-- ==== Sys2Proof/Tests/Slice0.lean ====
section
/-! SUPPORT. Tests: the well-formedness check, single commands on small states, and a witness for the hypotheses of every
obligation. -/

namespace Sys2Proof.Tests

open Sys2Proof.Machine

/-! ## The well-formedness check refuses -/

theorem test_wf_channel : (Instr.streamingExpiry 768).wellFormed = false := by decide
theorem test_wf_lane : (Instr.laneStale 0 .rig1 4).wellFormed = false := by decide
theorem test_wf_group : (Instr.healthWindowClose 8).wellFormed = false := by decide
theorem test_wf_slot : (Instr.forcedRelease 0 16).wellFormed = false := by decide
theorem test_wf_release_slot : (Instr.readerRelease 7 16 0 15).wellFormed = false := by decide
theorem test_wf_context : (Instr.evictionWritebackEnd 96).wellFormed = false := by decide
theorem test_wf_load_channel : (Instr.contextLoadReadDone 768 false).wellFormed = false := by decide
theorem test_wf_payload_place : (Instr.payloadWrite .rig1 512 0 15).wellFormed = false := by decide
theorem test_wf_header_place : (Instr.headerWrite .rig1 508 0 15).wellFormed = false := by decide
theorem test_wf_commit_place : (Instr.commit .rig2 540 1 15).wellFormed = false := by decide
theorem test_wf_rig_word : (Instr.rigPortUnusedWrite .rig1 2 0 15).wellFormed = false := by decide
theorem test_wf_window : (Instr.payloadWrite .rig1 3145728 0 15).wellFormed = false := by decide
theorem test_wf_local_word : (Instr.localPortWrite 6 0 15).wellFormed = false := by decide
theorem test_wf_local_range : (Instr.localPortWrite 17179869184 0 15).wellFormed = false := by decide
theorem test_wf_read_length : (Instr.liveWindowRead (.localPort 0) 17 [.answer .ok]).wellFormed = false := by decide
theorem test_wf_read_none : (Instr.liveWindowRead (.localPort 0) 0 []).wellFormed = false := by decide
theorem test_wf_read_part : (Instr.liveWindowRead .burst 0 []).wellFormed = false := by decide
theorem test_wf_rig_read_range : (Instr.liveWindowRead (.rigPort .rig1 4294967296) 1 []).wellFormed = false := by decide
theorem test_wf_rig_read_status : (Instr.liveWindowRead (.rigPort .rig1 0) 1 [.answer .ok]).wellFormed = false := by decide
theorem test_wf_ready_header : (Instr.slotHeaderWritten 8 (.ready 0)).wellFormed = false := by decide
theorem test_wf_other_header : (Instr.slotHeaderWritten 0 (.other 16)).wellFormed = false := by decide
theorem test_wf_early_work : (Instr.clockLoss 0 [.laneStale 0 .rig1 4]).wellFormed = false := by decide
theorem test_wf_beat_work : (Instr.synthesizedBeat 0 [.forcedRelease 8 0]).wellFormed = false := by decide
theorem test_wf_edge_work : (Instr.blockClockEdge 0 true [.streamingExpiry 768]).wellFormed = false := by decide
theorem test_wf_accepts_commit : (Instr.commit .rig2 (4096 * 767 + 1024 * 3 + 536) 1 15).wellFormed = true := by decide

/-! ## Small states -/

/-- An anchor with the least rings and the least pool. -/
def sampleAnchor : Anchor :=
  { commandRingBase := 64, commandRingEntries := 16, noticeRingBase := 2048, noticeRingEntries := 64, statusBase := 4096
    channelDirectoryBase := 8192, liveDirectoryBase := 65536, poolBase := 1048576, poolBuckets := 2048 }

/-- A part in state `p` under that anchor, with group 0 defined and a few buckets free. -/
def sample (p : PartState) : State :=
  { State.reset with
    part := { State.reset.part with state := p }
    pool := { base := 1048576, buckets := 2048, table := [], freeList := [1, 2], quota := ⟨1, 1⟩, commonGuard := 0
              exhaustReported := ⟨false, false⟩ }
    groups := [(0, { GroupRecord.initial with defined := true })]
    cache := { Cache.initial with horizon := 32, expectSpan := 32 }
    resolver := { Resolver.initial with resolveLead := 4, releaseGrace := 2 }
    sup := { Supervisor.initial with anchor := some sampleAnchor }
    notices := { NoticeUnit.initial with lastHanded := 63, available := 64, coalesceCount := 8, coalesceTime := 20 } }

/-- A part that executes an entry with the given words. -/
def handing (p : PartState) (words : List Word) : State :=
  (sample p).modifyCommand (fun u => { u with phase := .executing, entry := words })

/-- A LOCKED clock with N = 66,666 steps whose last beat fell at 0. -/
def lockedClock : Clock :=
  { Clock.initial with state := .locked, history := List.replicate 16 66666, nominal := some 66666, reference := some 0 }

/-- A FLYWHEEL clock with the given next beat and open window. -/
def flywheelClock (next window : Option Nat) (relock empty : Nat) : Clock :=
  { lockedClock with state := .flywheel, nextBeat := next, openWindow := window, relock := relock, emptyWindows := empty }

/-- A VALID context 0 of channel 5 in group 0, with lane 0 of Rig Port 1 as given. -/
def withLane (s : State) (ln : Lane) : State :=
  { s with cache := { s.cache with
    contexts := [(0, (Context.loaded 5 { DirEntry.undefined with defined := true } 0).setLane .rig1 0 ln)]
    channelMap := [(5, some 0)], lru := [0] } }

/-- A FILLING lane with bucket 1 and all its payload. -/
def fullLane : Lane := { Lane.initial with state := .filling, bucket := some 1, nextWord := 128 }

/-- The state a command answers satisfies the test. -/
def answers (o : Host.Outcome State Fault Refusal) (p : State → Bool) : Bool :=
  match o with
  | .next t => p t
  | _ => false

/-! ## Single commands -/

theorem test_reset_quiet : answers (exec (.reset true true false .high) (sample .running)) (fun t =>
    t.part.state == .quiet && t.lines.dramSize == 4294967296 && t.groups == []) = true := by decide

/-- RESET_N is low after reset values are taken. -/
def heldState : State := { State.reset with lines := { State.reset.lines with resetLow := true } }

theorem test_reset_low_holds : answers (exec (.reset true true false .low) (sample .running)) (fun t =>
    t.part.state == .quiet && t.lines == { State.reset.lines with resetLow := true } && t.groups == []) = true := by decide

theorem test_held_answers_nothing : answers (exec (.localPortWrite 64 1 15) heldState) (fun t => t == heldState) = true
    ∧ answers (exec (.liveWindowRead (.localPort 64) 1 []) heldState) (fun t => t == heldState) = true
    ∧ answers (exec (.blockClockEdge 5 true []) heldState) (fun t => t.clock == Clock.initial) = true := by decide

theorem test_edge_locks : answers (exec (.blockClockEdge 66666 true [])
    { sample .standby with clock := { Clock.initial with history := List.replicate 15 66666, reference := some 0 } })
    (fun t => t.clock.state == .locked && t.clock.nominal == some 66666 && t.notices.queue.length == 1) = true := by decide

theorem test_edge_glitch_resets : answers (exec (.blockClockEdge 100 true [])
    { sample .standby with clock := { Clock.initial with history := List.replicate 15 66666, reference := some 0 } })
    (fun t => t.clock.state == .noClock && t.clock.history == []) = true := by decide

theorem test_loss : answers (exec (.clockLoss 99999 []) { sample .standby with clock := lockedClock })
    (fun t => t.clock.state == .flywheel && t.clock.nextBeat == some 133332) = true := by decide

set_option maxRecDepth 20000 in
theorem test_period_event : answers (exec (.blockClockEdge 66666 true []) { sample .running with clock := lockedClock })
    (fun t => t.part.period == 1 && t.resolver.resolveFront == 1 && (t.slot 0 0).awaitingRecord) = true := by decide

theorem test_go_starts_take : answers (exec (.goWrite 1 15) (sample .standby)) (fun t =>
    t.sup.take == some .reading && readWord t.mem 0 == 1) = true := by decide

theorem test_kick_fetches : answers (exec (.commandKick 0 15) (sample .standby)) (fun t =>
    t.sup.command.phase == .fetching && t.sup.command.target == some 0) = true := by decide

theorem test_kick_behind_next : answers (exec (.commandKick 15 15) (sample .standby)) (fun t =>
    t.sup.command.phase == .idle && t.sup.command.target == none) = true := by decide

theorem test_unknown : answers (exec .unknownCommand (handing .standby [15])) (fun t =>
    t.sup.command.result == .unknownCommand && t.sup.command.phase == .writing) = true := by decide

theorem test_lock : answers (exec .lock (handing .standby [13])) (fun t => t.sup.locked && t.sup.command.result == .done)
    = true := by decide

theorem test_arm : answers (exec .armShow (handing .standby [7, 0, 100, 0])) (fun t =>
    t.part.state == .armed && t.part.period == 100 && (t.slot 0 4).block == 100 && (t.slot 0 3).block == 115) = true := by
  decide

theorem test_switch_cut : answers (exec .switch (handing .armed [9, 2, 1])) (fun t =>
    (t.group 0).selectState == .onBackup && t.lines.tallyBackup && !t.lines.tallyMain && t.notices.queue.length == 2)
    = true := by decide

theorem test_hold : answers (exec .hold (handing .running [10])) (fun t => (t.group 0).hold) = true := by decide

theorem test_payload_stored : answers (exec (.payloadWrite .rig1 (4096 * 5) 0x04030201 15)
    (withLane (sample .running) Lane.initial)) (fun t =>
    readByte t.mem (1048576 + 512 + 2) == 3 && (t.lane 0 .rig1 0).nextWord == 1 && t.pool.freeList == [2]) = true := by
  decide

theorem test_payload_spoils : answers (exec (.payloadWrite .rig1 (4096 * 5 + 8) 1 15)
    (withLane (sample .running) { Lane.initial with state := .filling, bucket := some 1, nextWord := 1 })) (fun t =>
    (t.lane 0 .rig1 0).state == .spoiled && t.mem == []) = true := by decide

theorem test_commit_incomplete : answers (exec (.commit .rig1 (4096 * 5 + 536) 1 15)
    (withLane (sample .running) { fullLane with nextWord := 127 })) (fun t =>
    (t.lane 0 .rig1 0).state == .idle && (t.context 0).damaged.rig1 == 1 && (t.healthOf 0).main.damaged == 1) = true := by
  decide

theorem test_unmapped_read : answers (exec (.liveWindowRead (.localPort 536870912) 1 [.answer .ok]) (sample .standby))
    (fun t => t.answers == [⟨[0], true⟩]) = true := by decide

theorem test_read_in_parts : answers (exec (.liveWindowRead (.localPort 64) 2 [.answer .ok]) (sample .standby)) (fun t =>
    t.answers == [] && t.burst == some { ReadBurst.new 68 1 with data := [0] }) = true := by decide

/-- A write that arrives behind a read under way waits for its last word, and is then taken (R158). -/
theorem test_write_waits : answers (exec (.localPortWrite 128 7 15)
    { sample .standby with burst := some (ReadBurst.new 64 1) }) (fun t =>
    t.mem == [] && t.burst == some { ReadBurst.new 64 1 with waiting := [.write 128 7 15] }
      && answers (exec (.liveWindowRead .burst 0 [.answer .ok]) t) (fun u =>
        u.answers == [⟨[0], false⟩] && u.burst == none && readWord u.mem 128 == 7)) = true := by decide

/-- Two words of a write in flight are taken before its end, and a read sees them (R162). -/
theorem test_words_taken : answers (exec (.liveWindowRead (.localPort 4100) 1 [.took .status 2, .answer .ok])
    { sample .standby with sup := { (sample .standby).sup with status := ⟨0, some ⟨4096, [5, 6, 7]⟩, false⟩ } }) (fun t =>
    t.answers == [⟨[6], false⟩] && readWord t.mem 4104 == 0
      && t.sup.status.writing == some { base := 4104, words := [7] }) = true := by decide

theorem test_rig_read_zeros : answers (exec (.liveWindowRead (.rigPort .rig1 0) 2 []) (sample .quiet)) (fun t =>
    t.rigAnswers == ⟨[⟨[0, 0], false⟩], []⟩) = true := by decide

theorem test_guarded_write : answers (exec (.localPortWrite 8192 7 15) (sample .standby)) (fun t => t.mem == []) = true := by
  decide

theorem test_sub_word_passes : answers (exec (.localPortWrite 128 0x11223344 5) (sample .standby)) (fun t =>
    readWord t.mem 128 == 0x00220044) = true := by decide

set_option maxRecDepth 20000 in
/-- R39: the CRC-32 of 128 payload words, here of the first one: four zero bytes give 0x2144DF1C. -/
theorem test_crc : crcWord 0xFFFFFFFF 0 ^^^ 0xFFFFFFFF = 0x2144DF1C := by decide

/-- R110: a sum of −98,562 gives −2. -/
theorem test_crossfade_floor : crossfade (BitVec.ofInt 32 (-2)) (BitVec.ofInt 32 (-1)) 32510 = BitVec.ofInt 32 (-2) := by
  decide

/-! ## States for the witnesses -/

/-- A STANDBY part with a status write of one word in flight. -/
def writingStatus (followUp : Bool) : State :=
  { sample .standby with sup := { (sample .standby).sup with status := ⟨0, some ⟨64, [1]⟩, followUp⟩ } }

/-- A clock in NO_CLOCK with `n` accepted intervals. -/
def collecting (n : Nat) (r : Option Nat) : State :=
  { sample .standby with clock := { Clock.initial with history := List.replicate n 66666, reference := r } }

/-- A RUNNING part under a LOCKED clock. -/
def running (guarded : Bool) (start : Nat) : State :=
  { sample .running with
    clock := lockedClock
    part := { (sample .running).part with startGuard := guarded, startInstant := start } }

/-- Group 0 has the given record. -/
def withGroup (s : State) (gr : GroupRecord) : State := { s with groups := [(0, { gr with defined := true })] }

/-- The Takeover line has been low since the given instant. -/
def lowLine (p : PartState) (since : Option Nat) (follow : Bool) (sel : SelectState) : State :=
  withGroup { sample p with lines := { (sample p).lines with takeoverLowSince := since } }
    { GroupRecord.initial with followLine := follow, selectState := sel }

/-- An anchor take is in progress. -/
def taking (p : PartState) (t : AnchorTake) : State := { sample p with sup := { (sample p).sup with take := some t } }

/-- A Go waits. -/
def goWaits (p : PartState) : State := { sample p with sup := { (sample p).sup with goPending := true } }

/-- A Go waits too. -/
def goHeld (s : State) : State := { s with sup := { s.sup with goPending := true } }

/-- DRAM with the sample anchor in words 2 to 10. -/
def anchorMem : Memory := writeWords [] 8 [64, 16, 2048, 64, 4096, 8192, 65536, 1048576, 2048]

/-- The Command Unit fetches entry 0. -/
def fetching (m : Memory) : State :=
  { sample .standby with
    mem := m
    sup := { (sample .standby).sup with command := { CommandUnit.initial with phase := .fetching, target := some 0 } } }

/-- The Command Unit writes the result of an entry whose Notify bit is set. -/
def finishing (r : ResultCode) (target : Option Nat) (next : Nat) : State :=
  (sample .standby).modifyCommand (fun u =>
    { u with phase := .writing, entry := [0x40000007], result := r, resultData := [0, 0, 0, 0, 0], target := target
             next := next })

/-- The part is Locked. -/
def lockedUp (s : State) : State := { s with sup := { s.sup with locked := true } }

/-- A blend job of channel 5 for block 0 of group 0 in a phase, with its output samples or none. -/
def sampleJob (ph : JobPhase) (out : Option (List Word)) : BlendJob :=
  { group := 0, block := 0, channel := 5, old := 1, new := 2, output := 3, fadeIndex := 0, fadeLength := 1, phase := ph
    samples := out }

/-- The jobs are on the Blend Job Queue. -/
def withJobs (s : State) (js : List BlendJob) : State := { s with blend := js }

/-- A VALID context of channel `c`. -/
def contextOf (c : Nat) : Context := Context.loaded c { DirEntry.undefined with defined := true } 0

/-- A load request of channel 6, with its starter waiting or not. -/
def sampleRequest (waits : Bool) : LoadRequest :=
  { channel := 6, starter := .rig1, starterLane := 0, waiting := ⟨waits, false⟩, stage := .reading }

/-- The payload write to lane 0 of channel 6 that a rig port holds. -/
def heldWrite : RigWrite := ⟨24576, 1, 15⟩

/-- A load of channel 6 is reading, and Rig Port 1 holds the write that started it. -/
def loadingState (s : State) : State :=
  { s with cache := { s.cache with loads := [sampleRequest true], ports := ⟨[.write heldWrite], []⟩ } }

- REQUIRED ACTION
How many of the lines in the listing above hold the word "goPending"? Report only that figure.

- RESPONSE AREA
2